- Exercise objective
Please copy out every line in the records below that includes the word "DESIGN".

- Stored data
◆ ◆ ◆ ◆ ◆ ◆ ◆
-- ==== Sys2Proof/Machine/State.lean ====
section
/-! DEFINITION. The state of the block (10_state.md R10 to R20), of its four ports (R26), and its values after
power-on reset (R27); the results it delivers (R18, 60_exceptions.md R210) and the reasons a step has no next state. -/

namespace Sys2Proof.Machine

/-! ## What the block delivers -/

/-- The positions of the framer in a frame (R15): six and no more. -/
inductive DecState
  | idle | firstFF | secondFF | idRcvd | lengthRcvd | cmdRcvd
deriving DecidableEq, Repr

/-- The status a decoder step returns (R16). -/
inductive DecStatus
  | notDone | none | checksum
deriving DecidableEq, Repr

/-- A received frame, read from the decoder registers (R19). -/
structure Frame where
  id     : Byte
  length : Byte
  cmd    : Byte
  params : List Byte
deriving DecidableEq, Repr

/-- The complete set of errors (60_exceptions.md R210). -/
inductive HostError
  | timeout
  | checksumMismatch
  | deviceFault (bits : Byte)
  | tooMuchData
  | rangeError (value low high : Text)
  | malformedLiteral (text : Text)
  | nonContiguousRun (j : Nat)
deriving DecidableEq, Repr

/-- The payload of a successful result (R18), one shape for each kind of operation. -/
inductive Payload
  | unit
  | bool (b : Bool)
  | bytes (bs : List Byte)
  | rawInt (raw : Int)
  | frame (f : Frame)
  | status (st : DecStatus)
  | byte (b : Byte)
  | number (value : Rat)
  | load (value : LoadValue)
  | onOff (value : OnOff)
  | returnLevel (value : ReturnLevel)
  | alarm (value : ErrBits)
  | text (t : Text)
deriving DecidableEq, Repr

/-- The result of an operation: `Ok(payload)` or `Err(e)` (R18). -/
inductive Result
  | ok (p : Payload)
  | err (e : HostError)
deriving DecidableEq, Repr

/-! ## Why a step has no next state -/

/-- This machine has no fault: every error of the spec is the result of an operation, and no error stops the block
(60_exceptions.md R222, R223), so nothing raises one and no step ends here (safe: no behaviour is cut off). -/
inductive Fault
deriving DecidableEq, Repr

/-- The refusals of 60_exceptions.md R220 and 93_implementation_defined.md part 2, each "a hole in the model, not a
behaviour of the hardware", so each is safe; and the two of this model. -/
inductive Refusal
  /-- An operation that uses the wire, or a stand-alone `dec_step` or `dec_reset`, during `T_AWAIT`
  (R120); raised by `accept` and `whenIdle`. Safe. -/
  | busy
  /-- Id 0xFF as a destination (R122, R150), 0xFE or 0xFF in the ids of a sync write (R203); raised by
  `sendThen` and `execSyncWrite`. Safe. -/
  | invalidId
  /-- A selector R77 does not list; raised by `fetch`. Safe. -/
  | unknownOperation
  /-- A raw value wider than its register (R41); raised where bytes are formed. Safe. -/
  | rawDoesNotFit
  /-- A response to `read_reg` whose parameter count is not the register's size (R143); raised by `conclude`. Safe. -/
  | responseLengthMismatch
  /-- A value outside a conversion's domain (R164, R177); raised by `value_to_raw` of BaudRate and Load. Safe. -/
  | valueOutOfDomain
  /-- A raw value outside a lookup table (R178, R180, R182); raised by the conversions of OnOff, StatusReturnLevel
  and Alarm. Safe. -/
  | unmappedRaw
  /-- A sync write with no device or no register (R203). Safe. -/
  | emptySyncWrite
  /-- A sync write whose values do not match its ids and registers in number (R203). Safe. -/
  | shapeMismatch
  /-- Bytes on the host port that open an operation and encode none: a form of the model's own operand encoding
  (log 4); raised by `fetch`. Safe. -/
  | malformedOperands
  /-- An instruction without a meaning, by its mnemonic; raised by `exec` only. Safe. -/
  | notModelled (mnemonic : String)
deriving DecidableEq, Repr

/-! ## The registers -/

/-- Decoder registers `dec.*` (R11). -/
structure DecRegs where
  state  : DecState
  id     : Byte
  length : Byte
  cmd    : Byte
  params : List Byte
  sum    : Byte
deriving DecidableEq, Repr

/-- Transmit registers `tx.*` (R12). -/
structure TxRegs where
  buf : List Byte
  sum : Byte
deriving DecidableEq, Repr

/-- `arb.phase` (R13). -/
inductive Phase
  | idle | await
deriving DecidableEq, Repr

/-- The operations `arb.op` can name: those that use the wire (R13, R120). DESIGN CHOICE (log 20): the name `read_reg`
carries the size of its register, which shapes the result (43_device_ops.md R143); R13 gives `arb.op` a name only, and
no rule says where the size is kept until the result. -/
inductive WireOp
  | sendCommand | readStatusPacket | ping | read | readReg (size : RegSize) | write | writeDeferred
  | writeReg | writeRegDeferred | reset | action | syncWrite
deriving DecidableEq, Repr

/-- Arbiter registers `arb.*` (R13). -/
structure ArbRegs where
  phase : Phase
  op    : WireOp
deriving DecidableEq, Repr

/-- The configuration that is not constant: loaded before use, written by no rule (R20, R22). -/
structure Cfg where
  byteDeadline : Nat
  regtab       : List DeviceType
deriving DecidableEq, Repr

/-- Who moves next: the host, offering an operation on `HC`, or the wire, answering a pull (R5). -/
inductive Agent
  | host | wire
deriving DecidableEq, Repr

/-- The four ports of R26 as plain data. `hc`: the operations still to be offered, as bytes. `turns`: who makes the
next moves; when it is empty the host is the serialised one R29 asks for. `rx`: the answers the wire environment
gives to the next pulls (R25 (b)); after the last one the answers are free. `tx`: the bursts emitted, oldest first.
`hr`: the results delivered, oldest first. `pulls`: the number of pulls made, the index of the free answers. -/
structure Ports where
  hc    : List Byte
  turns : List Agent
  rx    : List RxEvent
  tx    : List (List Byte)
  hr    : List Result
  pulls : Nat
deriving DecidableEq, Repr

/-- The whole state. -/
structure State where
  dec   : DecRegs
  tx    : TxRegs
  arb   : ArbRegs
  cfg   : Cfg
  ports : Ports
deriving DecidableEq, Repr

/-- The outcome of a step of this machine. -/
abbrev Out := Host.Outcome State Fault Refusal

/-- The decoder registers after a decoder reset (41_decoder.md R108) and at power-on (R27). -/
def DecRegs.cleared : DecRegs :=
  { state := .idle, id := 0#8, length := 0#8, cmd := 0#8, params := [], sum := 0#8 }

/-- Power-on reset (R27, D28). DESIGN CHOICE (log 1): `arb.op`, which R27 leaves unspecified, names
`read_status_packet`; nothing is loaded yet (`regtab` empty, the open deadline 0). The ports are quiet. -/
def State.reset : State :=
  { dec   := DecRegs.cleared
    tx    := { buf := [], sum := 0#8 }
    arb   := { phase := .idle, op := .readStatusPacket }
    cfg   := { byteDeadline := 0, regtab := [] }
    ports := { hc := [], turns := [], rx := [], tx := [], hr := [], pulls := 0 } }

end Sys2Proof.Machine
end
◆ ◆ ◆ ◆ ◆ ◆ ◆
- Response to this exercise
/-- The operations `arb.op` can name: those that use the wire (R13, R120). DESIGN CHOICE (log 20): the name `read_reg`
/-- Power-on reset (R27, D28). DESIGN CHOICE (log 1): `arb.op`, which R27 leaves unspecified, names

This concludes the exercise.